Fed’s Bullard Eyes Potential Stimulus Cut as Labour Market Improves
An improving labour market could warrant a cut to the Federal Reserve’s record stimulus program sooner than expected, according to Fed Bank of St. Louis President James Bullard.
The voting FOMC member acknowledged the strong pace of jobs growth over the past two months, a trend that could lead the central bank to pare back its $85 billion monthly bond buying program. The Fed has been buying US Treasuries and mortgage-backed securities since November 2008. The Fed has come under intense scrutiny for not shifting its stance on record stimulus, which has injected nearly $4 trillion into the financial markets in five years.
The US economy added 203,000 nonfarm payrolls in November, following a revised 200,000 gain the prior month, according to the Labor Department. The jobless rate fell 0.3 percentage points to 7 percent, a five-year low, edging closer to the Fed’s 6.5 percent threshold.

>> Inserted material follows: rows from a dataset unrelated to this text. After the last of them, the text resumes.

theorem agree_ledgRegWrite {μ : Nat} {σ : State} (hK : 17156 ||| μ = μ) (o : Nat) (w : Word) (s : State) (hA : Agree μ σ s) : Agree μ σ (ledgRegWrite o w s) := by
  refine Agree.step (k := 17156) ?_ hK hA
  clear hA hK
  unfold ledgRegWrite
  repeat' (first | (intro x; first | (refine (fun (hx : Agree 17156 s x) => ?_) ?_; clear_value x; rotate_left; subst x) | subst x) | lift_lets -underBinder | with_reducible exact Agree.refl _ _ | with_reducible assumption | ((conv => (arg 3; arg 27; skip)); with_reducible refine Agree.upd_ledg _ (by decide) ?_) | with_reducible apply @agree_clearHold 17156 _ (by decide) | with_reducible apply @agree_clrEvt 17156 _ (by decide) | with_reducible apply @agree_when 17156 _ (by decide) | with_reducible apply @agree_evqPop 17156 _ (by decide) | with_reducible apply @agree_ledgCtrl 17156 _ (by decide) | with_reducible apply @agree_wallCommit 17156 _ (by decide) | with_reducible refine Agree.of_snd (by assumption) ?_ | with_reducible refine Agree.of_fst (by assumption) ?_ | split | dsimp only | (intro t ht; with_reducible assumption) | intro)

theorem agree_lreadReqRx {μ : Nat} {σ : State} (hK : 16777216 ||| μ = μ) (i : Nat) (h : Hdr) (src : Nat) (ofs : Nat) (len : Nat) (s : State) (hA : Agree μ σ s) : Agree μ σ (lreadReqRx i h src ofs len s) := by
  refine Agree.step (k := 16777216) ?_ hK hA
  clear hA hK
  unfold lreadReqRx
  repeat' (first | (intro x; first | (refine (fun (hx : Agree 16777216 s x) => ?_) ?_; clear_value x; rotate_left; subst x) | subst x) | lift_lets -underBinder | with_reducible exact Agree.refl _ _ | with_reducible assumption | with_reducible apply @agree_unicast 16777216 _ (by decide) | with_reducible apply @agree_freceive 16777216 _ (by decide) | with_reducible apply @agree_serve 16777216 _ (by decide) | with_reducible refine Agree.of_snd (by assumption) ?_ | with_reducible refine Agree.of_fst (by assumption) ?_ | split | dsimp only | (intro t ht; with_reducible assumption) | intro)

theorem agree_marginReg' {μ : Nat} {σ : State} (hK : 78081 ||| μ = μ) (n : Nat) (w : Word) (s : State) (hA : Agree μ σ s) : Agree μ σ (marginReg' n w s) := by
  refine Agree.step (k := 78081) ?_ hK hA
  clear hA hK
  unfold marginReg'
  repeat' (first | (intro x; first | (refine (fun (hx : Agree 78081 s x) => ?_) ?_; clear_value x; rotate_left; subst x) | subst x) | lift_lets -underBinder | with_reducible exact Agree.refl _ _ | with_reducible assumption | with_reducible apply @agree_marginWrite 78081 _ (by decide) | with_reducible refine Agree.of_snd (by assumption) ?_ | with_reducible refine Agree.of_fst (by assumption) ?_ | split | dsimp only | (intro t ht; with_reducible assumption) | intro)

theorem agree_nrgCand {μ : Nat} {σ : State} (hK : 131072 ||| μ = μ) (w : Word) (s : State) (hA : Agree μ σ s) : Agree μ σ (nrgCand w s) := by
  refine Agree.step (k := 131072) ?_ hK hA
  clear hA hK
  unfold nrgCand
  repeat' (first | (intro x; first | (refine (fun (hx : Agree 131072 s x) => ?_) ?_; clear_value x; rotate_left; subst x) | subst x) | lift_lets -underBinder | with_reducible exact Agree.refl _ _ | with_reducible assumption | with_reducible apply @agree_when 131072 _ (by decide) | with_reducible apply @agree_candWrite 131072 _ (by decide) | with_reducible refine Agree.of_snd (by assumption) ?_ | with_reducible refine Agree.of_fst (by assumption) ?_ | split | dsimp only | (intro t ht; with_reducible assumption) | intro)

theorem agree_nrgCtrl {μ : Nat} {σ : State} (hK : 512 ||| μ = μ) (w : Word) (s : State) (hA : Agree μ σ s) : Agree μ σ (nrgCtrl w s) := by
  refine Agree.step (k := 512) ?_ hK hA
  clear hA hK
  unfold nrgCtrl
  repeat' (first | (intro x; first | (refine (fun (hx : Agree 512 s x) => ?_) ?_; clear_value x; rotate_left; subst x) | subst x) | lift_lets -underBinder | with_reducible exact Agree.refl _ _ | with_reducible assumption | with_reducible apply @agree_setCtrl 512 _ (by decide) | with_reducible refine Agree.of_snd (by assumption) ?_ | with_reducible refine Agree.of_fst (by assumption) ?_ | split | dsimp only | (intro t ht; with_reducible assumption) | intro)

theorem agree_nrgLearn {μ : Nat} {σ : State} (hK : 131332 ||| μ = μ) (w : Word) (s : State) (hA : Agree μ σ s) : Agree μ σ (nrgLearn w s) := by
  refine Agree.step (k := 131332) ?_ hK hA
  clear hA hK
  unfold nrgLearn
  repeat' (first | (intro x; first | (refine (fun (hx : Agree 131332 s x) => ?_) ?_; clear_value x; rotate_left; subst x) | subst x) | lift_lets -underBinder | with_reducible exact Agree.refl _ _ | with_reducible assumption | with_reducible apply @agree_mdAon 131332 _ (by decide) | with_reducible apply @agree_when 131332 _ (by decide) | with_reducible apply @agree_learnAbort 131332 _ (by decide) | with_reducible apply @agree_learnStart 131332 _ (by decide) | with_reducible refine Agree.of_snd (by assumption) ?_ | with_reducible refine Agree.of_fst (by assumption) ?_ | split | dsimp only | (intro t ht; with_reducible assumption) | intro)

theorem agree_nrgWrite {μ : Nat} {σ : State} (hK : 131844 ||| μ = μ) (o : Nat) (w : Word) (s : State) (hA : Agree μ σ s) : Agree μ σ (nrgWrite o w s) := by
  refine Agree.step (k := 131844) ?_ hK hA
  clear hA hK
  unfold nrgWrite
  repeat' (first | (intro x; first | (refine (fun (hx : Agree 131844 s x) => ?_) ?_; clear_value x; rotate_left; subst x) | subst x) | lift_lets -underBinder | with_reducible exact Agree.refl _ _ | with_reducible assumption | ((conv => (arg 3; arg 27; skip)); with_reducible refine Agree.upd_nrg _ (by decide) ?_) | with_reducible apply @agree_clrEvt 131844 _ (by decide) | with_reducible apply @agree_nrgCand 131844 _ (by decide) | with_reducible apply @agree_nrgCtrl 131844 _ (by decide) | with_reducible apply @agree_nrgLearn 131844 _ (by decide) | with_reducible refine Agree.of_snd (by assumption) ?_ | with_reducible refine Agree.of_fst (by assumption) ?_ | split | dsimp only | (intro t ht; with_reducible assumption) | intro)
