theorem agree_turnBoundary {μ : Nat} {σ : State} (hK : 67108855 ||| μ = μ) (i : TurnInputs) (s : State) (hA : Agree μ σ s) : Agree μ σ (turnBoundary i s) := by
  refine Agree.step (k := 67108855) ?_ hK hA
  clear hA hK
  unfold turnBoundary
  repeat' (first | (intro x; first | (refine (fun (hx : Agree 67108855 s x) => ?_) ?_; clear_value x; rotate_left; subst x) | subst x) | lift_lets -underBinder | with_reducible exact Agree.refl _ _ | with_reducible assumption | ((conv => (arg 3; arg 27; skip)); with_reducible refine Agree.upd_ret _ (by decide) ?_) | with_reducible refine Agree.forN ?_ ?_ | with_reducible apply @agree_closeTurn 67108855 _ (by decide) | with_reducible apply @agree_coldBootNow 67108855 _ (by decide) | with_reducible apply @agree_drainTurn 67108855 _ (by decide) | with_reducible apply @agree_energyTurn 67108855 _ (by decide) | with_reducible apply @agree_expireSubs 67108855 _ (by decide) | with_reducible apply @agree_transition 67108855 _ (by decide) | with_reducible apply @agree_holderTurn 67108855 _ (by decide) | with_reducible apply @agree_islandsTurn 67108855 _ (by decide) | with_reducible apply @agree_judgeTemp 67108855 _ (by decide) | with_reducible apply @agree_latchReport 67108855 _ (by decide) | with_reducible apply @agree_linkTurn 67108855 _ (by decide) | with_reducible apply @agree_reloadCommit 67108855 _ (by decide) | with_reducible apply @agree_tableTurn 67108855 _ (by decide) | with_reducible apply @agree_turnClock 67108855 _ (by decide) | with_reducible apply @agree_turnEnd 67108855 _ (by decide) | with_reducible refine Agree.of_snd (by assumption) ?_ | with_reducible refine Agree.of_fst (by assumption) ?_ | split | dsimp only | (intro t ht; with_reducible assumption) | intro)

end State
end Sys2Proof.Machine
end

The Federal Reserve has said repeatedly it will not consider raising interest rates until the jobless rate falls to 6.5 percent.
“A small taper might recognize labour-market improvement while still providing the committee the opportunity to carefully monitor inflation during the first half of 2014,” said Bullard. “Should inflation not return toward target, the committee could pause tapering at subsequent meetings.”
Bullard has been a vocal supporter of record stimulus. While acknowledging a taper is possible, he reassured the markets any cut should be modest due to inflation, which continues to trend below target.
The FOMC meets December 17-8 for its last rate decision of the year. One-third of economists believe the Fed could start paring back asset purchases at the next meetings rather than wait until January or March, according to a recent survey from Bloomberg. Last month’s poll revealed only 17 percent of economists believe a taper is likely to occur in December.